> _WHAT THE EXERCISE ASKS_: Repeat exactly the lines of the entries below from the one with "(h : LeafPath" through the one with "rcases Nat.lt_trichotomy path.length", both ends included, and nothing else.

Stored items

+===+

/-- A symbol's path in the perfect tree is its eight bits (R148). -/
theorem IsEqualTree.path_eq {sym : Byte} {path : List Bool} (h : LeafPath nodes (leafOf sym) 510 path) :
    path.length = 8 ∧ bitsToNat path = sym.toNat := by
  have hend : 512 - sym.toNat + bitsToNat path = 2 ^ path.length * 2 := htree.leafPath_distance h
  have hlt := bitsToNat_lt path
  have hsym := sym.isLt
  have hlen : path.length = 8 := by
    rcases Nat.lt_trichotomy path.length 8 with hlo | heq | hhi
    · have := Nat.pow_le_pow_right Nat.two_pos (Nat.le_of_lt_succ hlo)
      omega
    · exact heq
    · have := Nat.pow_le_pow_right Nat.two_pos (Nat.succ_le_of_lt hhi)
      omega
  rw [hlen] at hend
  exact ⟨hlen, by omega⟩

end

/-- Settles O24: the merges give the perfect tree, in which a symbol's path is its eight bits. -/
theorem equalWeightsGivePerfectTree : Obligations.EqualWeightsGivePerfectTree := by
  intro s v hb hv hfreq
  have hbuild := exec_buildTree hb
  have hshape := treeOf_shape s.freq
  have htree := isEqualTree_treeOf hv hfreq
  generalize treeOf s.freq = nodes at hbuild hshape htree
  obtain ⟨codes, hderive, hpaths⟩ := exec_deriveCodes (s := withTree nodes (completed s)) rfl rfl rfl hshape
  refine ⟨_, _, hbuild, hderive, fun k hk => ?_, fun sym => ?_⟩
  · have h := htree.children (n := ⟨256 + k, by omega⟩) (Nat.le_add_right _ _)
    rw [Nat.add_sub_cancel_left] at h
    exact h
  · obtain ⟨path, hpath, -, hcode⟩ := hpaths sym
    obtain ⟨hlen, hbits⟩ := htree.path_eq hpath
    change (getAt codes sym).len = 8 ∧ (getAt codes sym).val = sym.setWidth 256
    rw [hcode, codeOfPath, hlen, hbits, BitVec.ofNat_toNat]
    exact ⟨rfl, rfl⟩

end Sys2Proof.Machine
end

section
/-! SUPPORT. The encoder's primitives (42_encoder.md R171 to R175): what WRITE_HEADER and ENCODE_BODY append to SINK. -/

namespace Sys2Proof.Machine

/-! ### The header (30_encoding.md R111, R171, R173) -/

theorem getAt_ofNat {α : Type} (t : Vector α 256) (n : Fin 256) : getAt t (BitVec.ofNat 8 n.val) = t[n] := by
  simp [getAt]

theorem headerBytesOf_length (freq : Vector Word 256) : (headerBytesOf freq).length = 1024 := by
  rw [headerBytesOf_eq, List.length_map, List.length_range']

theorem headerBytesOf_getD (freq : Vector Word 256) (rest : List Byte) {n : Nat} (hn : n < 1024) :
    (headerBytesOf freq ++ rest).getD n 0 = headerByteAt freq n := by
  rw [List.getD_append _ _ _ _ (by rwa [headerBytesOf_length]), headerBytesOf_eq, List.getD_eq_getElem?_getD,
    List.getElem?_map, List.getElem?_range' hn]
  simp

/-- The four bytes of a counter, most significant first, are the counter. -/
theorem counterByte_append (v : Word) :
    counterByte v 0 ++ counterByte v 1 ++ counterByte v 2 ++ counterByte v 3 = v := by
  change v.extractLsb' 24 8 ++ v.extractLsb' 16 8 ++ v.extractLsb' 8 8 ++ v.extractLsb' 0 8 = v
  rw [BitVec.extractLsb'_append_extractLsb'_eq_extractLsb' (show 24 = 16 + 8 from rfl),
    BitVec.extractLsb'_append_extractLsb'_eq_extractLsb' (show 16 = 8 + 8 from rfl),
    BitVec.extractLsb'_append_extractLsb'_eq_extractLsb' (show 8 = 0 + 8 from rfl)]
  exact BitVec.extractLsb'_eq_self

/-- Counter `n` is read back from a header, whatever follows it. -/
theorem headerCounter_headerBytesOf (freq : Vector Word 256) (rest : List Byte) (n : Fin 256) :
    headerCounter (headerBytesOf freq ++ rest) n.val = freq[n] := by
  have hbyte (k : Nat) (hk : k < 4) :
      (headerBytesOf freq ++ rest).getD (4 * n.val + k) 0 = counterByte freq[n] k := by
    rw [headerBytesOf_getD freq rest (by omega), headerByteAt, show (4 * n.val + k) / 4 = n.val by omega,
      show (4 * n.val + k) % 4 = k by omega, getAt_ofNat]
  have hfirst := hbyte 0 (by omega)
  rw [Nat.add_zero] at hfirst
  rw [headerCounter, hfirst, hbyte 1 (by omega), hbyte 2 (by omega), hbyte 3 (by omega)]
  exact counterByte_append _

/-! ### Emitted bytes and passed checks -/

theorem outWriteAll_nil (s : State) : outWriteAll [] s = s := by
  simp [outWriteAll]

theorem outWriteAll_append (bytes rest : List Byte) (s : State) :
    outWriteAll (bytes ++ rest) s = outWriteAll rest (outWriteAll bytes s) := by
  induction bytes generalizing s with
  | nil => rw [List.nil_append, outWriteAll_nil]
  | cons b bytes ih => rw [List.cons_append, outWriteAll_cons, outWriteAll_cons, ih]

theorem outWriteAll_singleton (b : Byte) (s : State) : outWriteAll [b] s = outWrite b s := by
  rw [outWriteAll_cons, outWriteAll_nil]

/-- OUT_COUNT is 0 after acceptance, so it comes to hold the number of bytes emitted (10_state.md R49). -/
theorem outWriteAll_of_outCount_eq_zero (bytes : List Byte) {s : State} (h : s.outCount = 0) :
    outWriteAll bytes s = { s with sink := s.sink ++ bytes, outCount := BitVec.ofNat 32 bytes.length } := by
  rw [outWriteAll, h, show (0 : Word) = 0#32 from rfl, BitVec.zero_add]

@[simp] theorem control_outWriteAll (bytes : List Byte) (s : State) : control (outWriteAll bytes s) = control s := rfl

theorem require_of_set {flag : Bool} (h : flag = true) (missing : Word) (k : State → Result) (s : State) :
    require flag missing k s = k s := by
  rw [h, require_set]

/-! ### WRITE_HEADER (R171) -/

/-- The header and the `last_bits` byte, which is the sum mod 8 (R171, R172). -/
def fileHeader (codes : Vector Code 256) (freq : Vector Word 256) : List Byte :=
  headerBytesOf freq ++ [BitVec.ofNat 8 (weightedLength codes freq % 8)]

/-- What WRITE_HEADER adds: the header and `last_bits` in SINK, and LAST_BITS. -/
def withHeader (s : State) : State := headerSum (outWriteAll (fileHeader s.codes s.freq) s)

/-- As a byte, the low three bits of a number are the number mod 8. -/
theorem lastBits_byte (n : Nat) : (BitVec.ofNat 3 n).setWidth 8 = BitVec.ofNat 8 (n % 8) := by
  apply BitVec.eq_of_toNat_eq
  simp

/-- LAST_BITS has three bits, so it holds the sum mod 8. -/
theorem lastBits_mod (n : Nat) : BitVec.ofNat 3 n = BitVec.ofNat 3 (n % 8) := by
  apply BitVec.eq_of_toNat_eq
  simp

theorem outWrite_headerSum (b : Byte) (s : State) : outWrite b (headerSum s) = headerSum (outWrite b s) := by
  simp only [outWrite, headerSum]

theorem headerLast_headerSum (s : State) : headerLast (headerSum s) =
    finishElement (headerSum (outWrite (BitVec.ofNat 8 (weightedLength s.codes s.freq % 8)) s)) := by
  have hbyte : (headerSum s).lastBits.setWidth 8 = BitVec.ofNat 8 (weightedLength s.codes s.freq % 8) :=
    lastBits_byte _
  rw [headerLast, hbyte, outWrite_headerSum]

theorem writeHeaderBody_eq {s : State} (hc : s.codesValid = true) :
    writeHeaderBody s = .next (finishElement (withHeader s)) := by
  refine (require_of_set hc _ _ s).trans ?_
  rw [headerLast_headerSum, outWriteAll_codes, outWriteAll_freq, ← outWriteAll_singleton, ← outWriteAll_append,
    ← fileHeader, ← withHeader]

theorem control_withHeader (s : State) : control (withHeader s) = control s := by
  rw [withHeader, control_headerSum, control_outWriteAll]

theorem complete_headerSum (s : State) : complete (headerSum s) = headerSum (complete s) := rfl

theorem complete_outWriteAll (bytes : List Byte) (s : State) :
    complete (outWriteAll bytes s) = outWriteAll bytes (complete s) := rfl

theorem complete_withHeader (s : State) : complete (withHeader s) = withHeader (complete s) := by
  rw [withHeader, complete_headerSum, complete_outWriteAll]
  rfl

theorem exec_writeHeader {s : State} (hb : s.busy = false) (hc : s.codesValid = true) :
    exec .writeHeader s = .next (withHeader (completed s)) := by
  have hbody : elementBody .writeHeader (accept .writeHeader s) =
      .next (finishElement (withHeader (accept .writeHeader s))) := writeHeaderBody_eq (s := accept .writeHeader s) hc
  rw [exec_primitive (by decide) rfl hb, hbody, finishElement_primitive (i := .writeHeader) rfl (control_withHeader _),
    complete_withHeader, complete_accept]

/-- Settles O25: the element appends the header and `last_bits`, and completes the command. -/
theorem writeHeaderEmitsHeader : Obligations.WriteHeaderEmitsHeader := by
  intro s hb hc
  refine ⟨headerBytesOf s.freq, ?_, headerBytesOf_length _, fun n => ?_⟩
  · rw [exec_writeHeader hb hc, withHeader, outWriteAll_of_outCount_eq_zero _ rfl, fileHeader, List.length_append,
      headerBytesOf_length, ← List.append_assoc, headerSum, lastBits_mod]
    rfl
  · simpa using headerCounter_headerBytesOf s.freq [] n

/-! ### The body (R77, R78, R114, R174) -/

theorem packBits_nil : packBits [] = [] := rfl

/-- The first eight bits, or all where there are fewer, are the first body byte. -/
theorem packBits_of_ne_nil {bits : List Bool} (h : bits ≠ []) :
    packBits bits = bitsToByte (bits.take 8) :: packBits (bits.drop 8) := by
  have hpos : 0 < bits.length := List.length_pos_iff.2 h
  have hcount : (bits.length + 7) / 8 = ((bits.drop 8).length + 7) / 8 + 1 := by
    rw [List.length_drop]
    omega
  rw [packBits, packBits, hcount, List.range_succ_eq_map, List.map_cons, List.map_map]
  simp [Function.comp_def, List.drop_drop, Nat.mul_succ, Nat.add_comm]

theorem packBits_length (bits : List Bool) : (packBits bits).length = (bits.length + 7) / 8 := by
  rw [packBits, List.length_map, List.length_range]

theorem bitstream_nil (codes : Vector Code 256) : bitstream codes [] = [] := rfl

theorem bitstream_cons (codes : Vector Code 256) (b : Byte) (bytes : List Byte) :
    bitstream codes (b :: bytes) = codeBits (getAt codes b) ++ bitstream codes bytes := List.flatMap_cons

+===+

> _SOLUTION BELOW_:
theorem IsEqualTree.path_eq {sym : Byte} {path : List Bool} (h : LeafPath nodes (leafOf sym) 510 path) :
    path.length = 8 ∧ bitsToNat path = sym.toNat := by
  have hend : 512 - sym.toNat + bitsToNat path = 2 ^ path.length * 2 := htree.leafPath_distance h
  have hlt := bitsToNat_lt path
  have hsym := sym.isLt
  have hlen : path.length = 8 := by
    rcases Nat.lt_trichotomy path.length 8 with hlo | heq | hhi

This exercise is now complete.